可以看出有一定的效果,但是不是很好,測試圖片是我隨便在網上找的圖,broken part區域遠大於我們訓練時設定的mask:

set the mask window as 1 

The reason why I set the mask window as 1 is to calculate (1) and (2) in the original paper.
https://arxiv.org/abs/1804.07723
In "3.2 Network Architecture and Implementation--Implementation," the authors says,
"The straightforward implementation is to define binary masks of size C×H×W, the same size with their associated images/features, and then to implement mask updating is implemented using a fixed convolution layer, with the same kernel size as the partial convolution operation, but with weights identically set to 1 and bias set to 0."

Namely, maskW represents the fixed weight to calculate sum(M).

那麼,我們有沒有辦法解決上述問題呢?答案是肯定的,我們可以將一個broken image直接作為輸入,並且將mask初始化全為1的矩陣array,重新訓練模型即可。

批量生成broken image,我這裡採用的opencv簡單處理的,可以看下效果,但是並未進行訓練模型。
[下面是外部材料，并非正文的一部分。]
-- ==== Sys2Proof/Machine/Partitions.lean ====
section
/-! DEFINITION. Partitions and the sharing of time: remap tables, the save area, the switch (19_partitions_time.md R421-R433). -/
namespace Sys2Proof.Machine

/-! ### Remap tables (R422, R423) -/

/-- Stage an entry: a logical number, or removal. Numbers no virtual core, cluster or package can have name nothing. -/
def Part.stage (q : Part) (kind vnum : Nat) (e : Option Nat) : Part :=
  match kind with
  | 0 => { q with staged := { q.staged with vcore := amSet q.staged.vcore vnum e } }
  | 1 => if vnum < 256 then { q with staged := { q.staged with clu := amSet q.staged.clu vnum e } } else q
  | _ => if vnum < 64 then { q with staged := { q.staged with pkg := amSet q.staged.pkg vnum e } } else q

/-- Apply staged entries to a table. -/
def applyStaged (m : AMap Nat) (st : AMap (Option Nat)) : AMap Nat :=
  st.foldl (fun m e => match e.2 with | some l => amSet m e.1 l | none => amErase m e.1) m
/-- The tables a resumption would put in force (R422). -/
def Part.nextMap (q : Part) : Remap :=
  { vcore := applyStaged q.active.vcore q.staged.vcore, clu := applyStaged q.active.clu q.staged.clu
    pkg := applyStaged q.active.pkg q.staged.pkg }

/-- The logical cluster of a logical core (R21, R22). -/
def Pkg.cluOfCore (k : Pkg) (l : Nat) : Nat :=
  let u := cluOfPhys (k.physCore l)
  if k.retired.isEmpty then u else ((below 256 k.cluLive).filter (· < u)).length

/-- No value twice. -/
def noRepeat (l : List Nat) : Bool := decide ((dedup l).length = l.length)

/-- The logical clusters of tables, each with its logical package. -/
def Remap.clusters (m : Remap) : List (Nat × Nat) := m.pkg.flatMap fun g => m.clu.map fun u => (g.2, u.2)

/-- Tables of partition `p` are valid, but for what the other partitions hold (R423). -/
def State.mapOk (s : State) (p : Nat) (m : Remap) : Bool :=
  let on := if m.pkg.isEmpty then s.pkgs.map (·.1) else m.pkg.map (·.2)
  noRepeat (m.vcore.map (·.2)) && noRepeat (m.clu.map (·.2)) && noRepeat (m.pkg.map (·.2)) &&
  m.pkg.all (fun g => (amGet? s.pkgs g.2).isSome) &&
  m.vcore.all (fun v => match amGet? m.clu (v.1 / 8) with
    | some u => on.all fun g => let k := s.pkg g; decide (v.2 < k.liveCores) && k.cluOfCore v.2 == u
    | none => false) &&
  (let h := (s.part p).heldNums
   h.vcore.all (fun v => (amGet? m.vcore v.1).isSome) && h.clu.all (fun v => (amGet? m.clu v.1).isSome) &&
   h.pkg.all (fun v => (amGet? m.pkg v.1).isSome))

/-- Partitions whose clusters meet those of tables, in some phase. -/
def State.sharers (s : State) (p : Nat) (m : Remap) (in_ : Phase → Bool) : List Nat :=
  (List.range 16).filter fun q => q != p && (s.part q).st == .running && in_ (s.part q).phase &&
    (s.part q).active.clusters.any fun u => m.clusters.contains u

/-- The staged tables are valid for the incoming slice (R423). -/
def State.stagedOk (s : State) (p : Nat) : Bool :=
  let m := (s.part p).nextMap
  s.mapOk p m && (s.sharers p m fun f => match f with | .inSlice | .restored _ => true | _ => false).isEmpty

/-- RMAPW (R430, R431, R433). -/
def execRmapw (d a b : Reg) (la : Fin 16) : State → Host.Outcome State Fault Refusal :=
  runWord do
    let i : Instr := .rmapw d a b la
    needPriv .supervisor i
    let (vs, p) ← operands i [a, b] (some d)
    let sel := vs.getD 0 0
    let e := vs.getD 1 0
    faultIf (fld sel 62 2 = 3 || sel &&& ~~~(wd (mask 62 2 + mask 56 4 + 2047)) != 0 || e &&& ~~~(wd (2 ^ 63 + 2047)) != 0) cIllegal (wordOf i)
    if (← cx).priv ≠ .firmware ∧ fld sel 56 4 ≠ (← me).core.part then putDest p 3
    else
      modSt fun s => s.modPart (fld sel 56 4) fun q => q.stage (fld sel 62 2) (fld sel 0 11) (if bitAt e 63 then some (fld e 0 11) else none)
      putDest p 0
    openWindow d la

/-! ### The save area (R429) -/

/-- Bytes of a core image. -/
def Part.imageSize (q : Part) : Nat := 131072 + q.gscfg * 65536
/-- AreaSize of R429. -/
def State.areaSize (s : State) (p : Nat) : Nat :=
  let v := (s.partCores p).length
  v * (s.part p).imageSize + (s.partClus p).length * 65536 + 65536 + v * 65536
/-- The save area is present (R429). -/
def State.areaThere (s : State) (p : Nat) : Bool :=
  let a := (s.part p).gsarea.toNat
  a ≠ 0 && (amGet? s.pkgs (a / 2 ^ 46)).isSome && decide (a % 2 ^ 46 + s.areaSize p ≤ (s.pkg (a / 2 ^ 46)).hbmTop)
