-- ==== Sys2Proof/Certificates/Slice0/Obligations.lean ====
section
/-! DEFINITION. The statements for the provers, with the words they are said in (namespace Sys2Proof.Claims). -/

namespace Sys2Proof.Claims
open Sys2Proof.Machine

/-! ### What the statements speak of -/

/-- An instruction of context `x` about to run in state `s`. -/
def start (s : State) (x : Ctx) : Ex := { st := s, cx := x, next := x.pc + 4, before := x.streams }

/-- The state once an instruction of context `x` has issued: its context is now `y` and its PC is `next` (what issuing adds is
in `RetiringMovesOnAndSteppingHalts`). -/
def issued (s : State) (x y : Ctx) (next : Word) : State :=
  Ex.retire { st := s, cx := y, next := next, before := x.streams }

/-- Nothing holds the context back at the registers: no lookahead window is open on them (R29), no result of an earlier instruction is
on its way to them (R91), none is still in the pipeline (R92). -/
def Unheld (s : State) (x : Ctx) (regs : List Reg) : Prop :=
  (∀ w ∈ x.windows, w.dest ∉ regs) ∧ (∀ a ∈ x.out, ∀ r ∈ regs, r ≠ 0 → a.writes r = false) ∧ ∀ p ∈ x.lat, p.1 ∈ regs → p.2 ≤ s.clock

/-- The registers hold their values: nothing holds the context back at them, and none is bound to a stream (R85). -/
def Ready (s : State) (x : Ctx) (regs : List Reg) : Prop := Unheld s x regs ∧ ∀ r ∈ regs, x.binding r = none

/-- The result of a register integer instruction or an immediate (R98, R99, R102), written from the tables: its sources in the
order they are read, its destination, its value. -/
def integerOp (pc : Word) : Instr → Option (List Reg × Reg × (List Word → Word))
  | .add d a b => some ([a, b], d, fun v => v.getD 0 0 + v.getD 1 0)
  | .sub d a b => some ([a, b], d, fun v => v.getD 0 0 - v.getD 1 0)
  | .and d a b => some ([a, b], d, fun v => v.getD 0 0 &&& v.getD 1 0)
  | .or d a b => some ([a, b], d, fun v => v.getD 0 0 ||| v.getD 1 0)
  | .xor d a b => some ([a, b], d, fun v => v.getD 0 0 ^^^ v.getD 1 0)
  | .andn d a b => some ([a, b], d, fun v => v.getD 0 0 &&& ~~~v.getD 1 0)
  | .orn d a b => some ([a, b], d, fun v => v.getD 0 0 ||| ~~~v.getD 1 0)
  | .sll d a b => some ([a, b], d, fun v => v.getD 0 0 <<< ((v.getD 1 0).toNat % 64))
  | .srl d a b => some ([a, b], d, fun v => v.getD 0 0 >>> ((v.getD 1 0).toNat % 64))
  | .sra d a b => some ([a, b], d, fun v => (v.getD 0 0).sshiftRight ((v.getD 1 0).toNat % 64))
  | .ror d a b => some ([a, b], d, fun v => (v.getD 0 0).rotateRight ((v.getD 1 0).toNat % 64))
  | .mul d a b => some ([a, b], d, fun v => v.getD 0 0 * v.getD 1 0)
  | .mulhs d a b => some ([a, b], d, fun v =>
      (((v.getD 0 0).signExtend 128 * (v.getD 1 0).signExtend 128) >>> 64).setWidth 64)
  | .mulhz d a b => some ([a, b], d, fun v =>
      (((v.getD 0 0).zeroExtend 128 * (v.getD 1 0).zeroExtend 128) >>> 64).setWidth 64)
  | .divs d a b => some ([a, b], d, fun v => if v.getD 1 0 = 0 then BitVec.allOnes 64 else (v.getD 0 0).sdiv (v.getD 1 0))
  | .divz d a b => some ([a, b], d, fun v => if v.getD 1 0 = 0 then BitVec.allOnes 64 else v.getD 0 0 / v.getD 1 0)
  | .rems d a b => some ([a, b], d, fun v => if v.getD 1 0 = 0 then v.getD 0 0 else (v.getD 0 0).srem (v.getD 1 0))
  | .remz d a b => some ([a, b], d, fun v => if v.getD 1 0 = 0 then v.getD 0 0 else v.getD 0 0 % v.getD 1 0)
  | .mins d a b => some ([a, b], d, fun v => if (v.getD 0 0).toInt < (v.getD 1 0).toInt then v.getD 0 0 else v.getD 1 0)
  | .maxs d a b => some ([a, b], d, fun v => if (v.getD 0 0).toInt < (v.getD 1 0).toInt then v.getD 1 0 else v.getD 0 0)
  | .minz d a b => some ([a, b], d, fun v => if (v.getD 0 0).toNat < (v.getD 1 0).toNat then v.getD 0 0 else v.getD 1 0)
  | .maxz d a b => some ([a, b], d, fun v => if (v.getD 0 0).toNat < (v.getD 1 0).toNat then v.getD 1 0 else v.getD 0 0)
  | .slts d a b => some ([a, b], d, fun v => if (v.getD 0 0).toInt < (v.getD 1 0).toInt then 1 else 0)
  | .sltz d a b => some ([a, b], d, fun v => if (v.getD 0 0).toNat < (v.getD 1 0).toNat then 1 else 0)
  | .clz d a => some ([a], d, fun v => wd (((List.range 64).find? fun i => (v.getD 0 0).getLsbD (63 - i)).getD 64))
  | .ctz d a => some ([a], d, fun v => wd (((List.range 64).find? fun i => (v.getD 0 0).getLsbD i).getD 64))
  | .popc d a => some ([a], d, fun v => wd ((List.range 64).filter fun i => (v.getD 0 0).getLsbD i).length)
  | .brev d a => some ([a], d, fun v => (v.getD 0 0).reverse)
  | .bswp d a => some ([a], d, fun v => BitVec.ofNat 64 ((List.range 8).foldl (fun n i =>
      n + ((v.getD 0 0) >>> (8 * i)).toNat % 256 * 2 ^ (56 - 8 * i)) 0))
  | .exts d a .b => some ([a], d, fun v => ((v.getD 0 0).setWidth 8).signExtend 64)
  | .exts d a .h => some ([a], d, fun v => ((v.getD 0 0).setWidth 16).signExtend 64)
  | .exts d a .w => some ([a], d, fun v => ((v.getD 0 0).setWidth 32).signExtend 64)
  | .extz d a .b => some ([a], d, fun v => ((v.getD 0 0).setWidth 8).zeroExtend 64)
  | .extz d a .h => some ([a], d, fun v => ((v.getD 0 0).setWidth 16).zeroExtend 64)
  | .extz d a .w => some ([a], d, fun v => ((v.getD 0 0).setWidth 32).zeroExtend 64)
  | .ins d a b t => some ([a, b, d], d, fun v =>
      let p := (v.getD 1 0).toNat % 64
      let n := match t with | .b => 8 | .h => 16 | .w => 32
      BitVec.ofNat 64 ((List.range 64).foldl (fun m i =>
        m + (if p ≤ i ∧ i < p + n then (v.getD 0 0).getLsbD (i - p) else (v.getD 2 0).getLsbD i).toNat * 2 ^ i) 0))
  | .idx d a b n => some ([a, b], d, fun v => v.getD 0 0 + v.getD 1 0 <<< n.val)
  | .addi d a imm => some ([a], d, fun v => v.getD 0 0 + imm.signExtend 64)
  | .andi d a imm => some ([a], d, fun v => v.getD 0 0 &&& imm.signExtend 64)
  | .ori d a imm => some ([a], d, fun v => v.getD 0 0 ||| imm.zeroExtend 64)
  | .xori d a imm => some ([a], d, fun v => v.getD 0 0 ^^^ imm.zeroExtend 64)
  | .slli d a n => some ([a], d, fun v => v.getD 0 0 <<< n.val)
  | .srli d a n => some ([a], d, fun v => v.getD 0 0 >>> n.val)
  | .srai d a n => some ([a], d, fun v => (v.getD 0 0).sshiftRight n.val)
  | .sltsi d a imm => some ([a], d, fun v => if (v.getD 0 0).toInt < (imm.signExtend 64).toInt then 1 else 0)
  | .sltzi d a imm => some ([a], d, fun v => if (v.getD 0 0).toNat < (imm.signExtend 64).toNat then 1 else 0)
  | .lih d k imm => some ([d], d, fun v =>
      (v.getD 0 0 &&& ~~~(0xFFFF#64 <<< (16 * k.val))) ||| (imm.zeroExtend 64 <<< (16 * k.val)))
  | .pcrel d imm => some ([], d, fun _ => pc + imm.signExtend 64 * 4)
  | _ => none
我們有更好的解決辦法。

'''
利用opencv隨機給影象生成帶mask區域的圖
author:gavin
'''

import itertools
import matplotlib
import matplotlib.pyplot as plt
from copy import deepcopy
from random import randint
import numpy as np
import cv2
import os
import sys

import tensorflow as tf

import argparse

parser = argparse.ArgumentParser()
parser.add_argument('--input_dirimg', default='./datasets/mask_img/src_img/', type=str,
                    help='The input folder path')
parser.add_argument('--output_dirmask', default='./datasets/mask_img/mask/', type=str,
                    help='The output file path of mask.')
parser.add_argument('--output_dirmasked', default='./datasets/mask_img/masked/', type=str,
                    help='The output file path of masked.')
parser.add_argument('--MAX_MASK_NUMS', default='16', type=int,
                    help='max numbers of masks')

parser.add_argument('--MAX_DELTA_HEIGHT', default='32', type=int,
                    help='max height of delta')
parser.add_argument('--MAX_DELTA_WIDTH', default='32', type=int,
                    help='max width of delta')

parser.add_argument('--HEIGHT', default='128', type=int,
                    help='max height of delta')
parser.add_argument('--WIDTH', default='128', type=int,
                    help='max width of delta')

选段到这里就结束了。